Dodd-Frank.com

Pending Defense Bill to Require Reporting of Beneficial Ownership of U.S. Private Companies

By | December 12, 2020

The National Defense Authorization Act (NDAA) for Fiscal Year 2021 (H.R. 6395) conference report that passed the Senate will require private companies to report the beneficial ownership of their common stock in many circumstances.  The legislation generally excludes public companies from reporting.

The provisions are buried in Title LXIV of the over 4,500 pages of the NDAA and are titled the “Corporate Transparency Act.”  The Act’s requirements apply to perhaps the inaptly named “reporting companies” which is likely to cause confusion with reporting public companies.  In any event, “reporting companies” include a corporation, limited liability company, or other similar entity that is:

  • created by the filing of a document with a secretary of state or a similar office under the law of a State or Indian Tribe; or
  • formed under the law of a foreign country and registered to do business in the United States by the filing of a document with a secretary of state or a similar office under the laws of a State or Indian Tribe.
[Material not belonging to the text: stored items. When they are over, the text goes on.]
/-- Some images of a slot checked in order: the first failure code. -/
def State.takeImages (s : State) (b lim : Nat) (t : List (Nat × Nat)) : List Nat → State × Nat
  | [] => (s, 0)
  | ty :: l =>
    let (s, code) := s.takeImage s.rootKey (s.slotCert b t) (b + offsetOf t ty) lim ty 0
    if code = 0 then s.takeImages b lim t l else (s, code)

/-! ### The Configuration Record (16 R548, R549) -/

/-- A field of the accepted record. -/
def State.cfg (s : State) (o n : Nat) : Nat := fieldAt s.boot.config o n
/-- A bit of its FLAGS. -/
def State.cfgFlag (s : State) (i : Nat) : Bool := bit (s.cfg 3 1) i

/-- Whether a record uses no reserved bit, no reserved encoding and no value out of its range. -/
def cfgOk (l : List Byte) : Bool :=
  let f := fieldAt l
  let inSram := fun (a n unit : Nat) => a % unit == 0 && decide (0x10000000 ≤ a ∧ a + n ≤ 0x10400000)
  l.length == 64 && f 0 2 == 1 && decide (1 ≤ f 2 1 ∧ f 2 1 ≤ 3) && !bit (f 3 1) 7
    && decide (bits (f 4 1) 4 2 ≤ 4) && decide (bits (f 4 1) 7 5 ≤ 4) && decide (26 ≤ f 5 1 ∧ f 5 1 ≤ 32) && f 6 2 == 0
    && decide (f 8 4 ≤ 63488) && decide (f 12 4 ≤ 4096) && decide (f 16 4 ≤ 8192) && decide (f 20 4 ≤ 1024)
    && decide (f 24 8 < 2 ^ 40) && inSram (f 32 4) 65536 65536 && inSram (f 36 4) 16384 16384
    && decide (f 40 2 + f 42 2 ≤ 64) && (bit (f 3 1) 1 || f 42 2 != 0) && zeros l 52 12

/-- The fitted memories of the Configuration Record in MEM_CFG, whose fields are Static (00 R11). -/
def State.applyMemory (s : State) (n : Nat) : State :=
  if s.flag F.MEM_CFG_EN then
    (if s.rd F.MEM_CFG_HYP1 = bits n 7 5 ∧ s.rd F.MEM_CFG_HYP0 = bits n 4 2 ∧ s.rd F.MEM_CFG_CAP = bits n 1 0 then s
     else s.put0 F.MEM_ERR_CFG_WHILE_RUN 1)
  else ((s.put0 F.MEM_CFG_HYP1 (bits n 7 5)).put0 F.MEM_CFG_HYP0 (bits n 4 2)).put0 F.MEM_CFG_CAP (bits n 1 0)

/-- The record applied and locked (16 R549; 14 R461, R463, R467). -/
def State.applyConfig (s : State) (l : List Byte) : State :=
  let f := fieldAt l
  let flag := fun i => bit (f 3 1) i
  let s := if s.flag F.SEC_CFG_LOCK then s
    else ((s.put0 F.SEC_CFG_MODE (f 2 1)).put0 F.SEC_CFG_SEC_DEBUG (b2n (flag 0))).put0 F.SEC_CFG_LOCK 1
  let s := (List.range 4).foldl (fun s k =>
    if s.flag F.SEC_WM_LOCK k then s else (s.put F.SEC_WM_LIMIT k 0 (f (8 + 4 * k) 4)).put F.SEC_WM_LOCK k 0 1) s
  let s := s.applyMemory (f 4 1)
  let s := s.put0 F.SEC_MWORLD_SECURE (if flag 0 then f 24 8 else f 24 8 % 2 ^ 39)
  { s with
    winLog2 := f 5 1
    trs := { s.trs with primary := !flag 4 }
    boot := { s.boot with config := l } }

/-- Key of the byte that tells that the RPMB authentication key is programmed. -/
def rpmbKeyAt : Nat := 2 ^ 55

/-- Rollback storage as a record's FLAGS and the card have it (14 R503, R498); whether three authenticated reads fail is a free
value. -/
def State.rollbackSetup (s : State) (flags : Nat) : State :=
  let (c, s) := s.nextFree
  let s : State := if bit flags 6 ∧ bit flags 2 then { s with mem := s.mem.write rpmbKeyAt 1 } else s
  let programmed := s.mem.read rpmbKeyAt != 0
  let absent := !bit flags 6 || !programmed
  let failed := !absent && (s.flag F.SEC_STATUS_NO_IDENTITY || Config.freeBool c 0)
  (s.put0 F.SEC_STATUS_ROLLBACK_ABSENT (b2n absent)).put0 F.SEC_STATUS_ROLLBACK_FAILED (b2n failed)

/-! ### The Boot Manifest (16 R552) -/

/-- Whether a manifest has its form. -/
def manifestOk (l : List Byte) : Bool :=
  let n := fieldAt l 2 2
  fieldAt l 0 2 == 1 && decide (n ≤ 8) && l.length == 64 + 192 * n && zeros l 4 60
    && (List.range n).all (fun i =>
        let e := (l.drop (64 + 192 * i)).take 192
        decide (fieldAt e 128 1 < 4) && zeros e 131 1 && zeros e 178 14 && decide (fieldAt e 130 1 ≤ 64)
          && decide (fieldAt e 176 2 ≤ 72))

/-! ### Candidates (16 R558) -/

/-- A payload of a slot. -/
def State.payloadOf (s : State) (b : Nat) (t : List (Nat × Nat)) (ty : Nat) : List Byte :=
  let a := b + offsetOf t ty
  s.mem.readBytes (a + 576) (imgOf (s.mem.readBytes a 64)).len

/-- A candidate's checks up to the release of PMC (16 R550): the state with what was applied, and the failure code. -/
def State.tryFirmware (s : State) (c : Cand) : State × Nat :=
  let b := flashBase + c.base
  match s.slotTable b flashEnd with
  | none => (s, bfFORMAT)
  | some t =>
    if !s.slotComplete b t then (s, bfFORMAT)
    else
      let s := (s.setStage 1).rollbackSetup (fieldAt (s.payloadOf b t 0x10) 3 1)
      let (s, code) := s.takeImages b flashEnd t [0x10]
      if code ≠ 0 then (s, code)
      else
        let l := s.payloadOf b t 0x10
        if !cfgOk l then (s, bfCONFIG)
        else
          let s := (s.applyConfig l).setStage 2
          let (s, code) := s.takeImages b flashEnd t [1, 2, 3, 4, 0x11]
          if code ≠ 0 then (s, code)
          else if !manifestOk (s.payloadOf b t 0x11) then (s, bfFORMAT)
          else ({ s with boot := { s.boot with manifest := s.payloadOf b t 0x11 } }, 0)

/-- The recovery slot's checks (16 R547, R562). -/
def State.tryRecovery (s : State) : State × Nat :=
  let b := flashBase + 0x20000
  match s.slotTable b flashEnd with
  | none => (s, bfRECOVERY)
  | some t =>
    if t.length ≠ 2 ∨ timesNamed t 1 ≠ 1 ∨ timesNamed t 2 ≠ 1 then (s, bfRECOVERY)
    else
      let (s, code) := (s.rollbackSetup 0).takeImages b flashEnd t [1, 2]
      (s, if code = 0 then 0 else bfRECOVERY)

/-- The running firmware's release number, which no table of the spec places in an image: free values (19 R619). -/
def State.writeDevFw (s : State) : State :=
  let (c, s) := s.nextFree
  s.setReg R.DEV_FW 0 0 (Config.freeWord c 0).toNat

/-- The domains that PMC powers once it is released (17 R566); PD33-PD40 when LPDDR5X has been trained (17 R573). -/
def State.mainSet (s : State) : List Nat :=
  (List.range 64).filter (fun d =>
    (d != 41 || s.cfgFlag 5) && (d != 57 || s.hyperBytes 0 != 0) && (d != 58 || s.hyperBytes 1 != 0)
      && (decide (d < 33 ∨ 40 < d) || s.pmc.trained))

/-- PMC released (16 R550, R562; 17 R566). -/
def State.releasePmc (s : State) (c : Cand) (rest : List Cand) : State :=
  let s : State := { s.writeDevFw with boot := { s.boot with cur := some c, cands := rest }, pmc := { s.pmc with run := true } }
  let s := (s.put0 F.BOOT_STATUS_SLOT c.slot).put0 F.BOOT_STATUS_TRIAL (b2n c.trial)
  if c.slot = 2 then
    let s := if s.flag F.SEC_CFG_LOCK then s else s.put0 F.SEC_CFG_MODE 1
    (s.setStage 8).powerOn ([41, 24, 25, 26, 27, 59, 61].flatMap upSet)
  else (s.setStage 3).powerOn s.mainSet

/-- The candidates tried in order (16 R558): the first that passes releases PMC; with none left, BOOT_HALT. -/
def State.tryCands (s : State) : List Cand → State
  | [] => ({ s with boot := { s.boot with cands := [], cur := none } } : State).setStage 9
  | c :: l =>
    let (s, code) := if c.slot = 2 then s.tryRecovery else s.tryFirmware c
    if code = 0 then s.releasePmc c l else (s.bootFail code).tryCands l

/-- The candidates of a start from a directory copy, and the trial's directory write (16 R558, R560). -/
def State.fromDirectory (s : State) : State × List Cand :=
  let rcv : Cand := ⟨2, 0x20000, false⟩
  match s.dirUsed with
  | none => (s.bootFail bfDIRECTORY, [rcv])
  | some i =>
    let d := s.dirCopy i
    let f := fieldAt d
    let slot := fun (n : Nat) => if n = 0 then f 8 4 else f 12 4
    let act : Cand := ⟨min 1 (f 16 1), slot (min 1 (f 16 1)), false⟩
    let s := ((s.put0 F.XSPI_CFG_PROTO (f 19 1 % 2)).put0 F.XSPI_CFG_DIV (if bit (f 19 1) 0 then 5 else 40)).put0 F.XSPI_CFG_EN 1
    if f 17 1 ≤ 1 ∧ f 18 1 ≠ 0 then
      let s := s.dirWrite (dirBytes ((f 4 4 + 1) % 2 ^ 32) (f 8 4) (f 12 4) (f 16 1) (f 17 1) (f 18 1 - 1) (f 19 1))
      (s.put0 F.BOOT_STATUS_TRIES (f 18 1 - 1), [⟨f 17 1, slot (f 17 1), true⟩, act, rcv])
    else (s.put0 F.BOOT_STATUS_TRIES (f 18 1), [act, rcv])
The bill includes a host of exclusions from the definition of “reporting company” including certain public companies reporting under Section 12 and 15(d) of the Exchange Act, banks, credit unions, bank holding companies, money transmitters, broker dealers, stock exchanges, registered investment companies and the like.

The bill requires reporting of “beneficial ownership” which is defined to include, subject to certain exceptions, with respect to an entity, an individual who, directly or indirectly, through any contract, arrangement, understanding, relationship, or otherwise:

  • exercises substantial control over the entity; or
  • owns or controls not less than 25 percent of the ownership interests of the entity.

Existing companies have two years after regulations are promulgated to report beneficial ownership.  Reporting companies formed or registered after the effective date of regulations must at the time of formation or registration, submit to FinCEN a report that contains information which includes with respect to the beneficial owner:

  • full legal name;
  • date of birth;
  • current, as of the date on which the report is delivered, residential or business street address; and
  • a unique identifying number from an acceptable identification document; or
  • FinCEN identifier in accordance with the legislation.

The legislation includes provisions limiting disclosure of collected information except where necessary.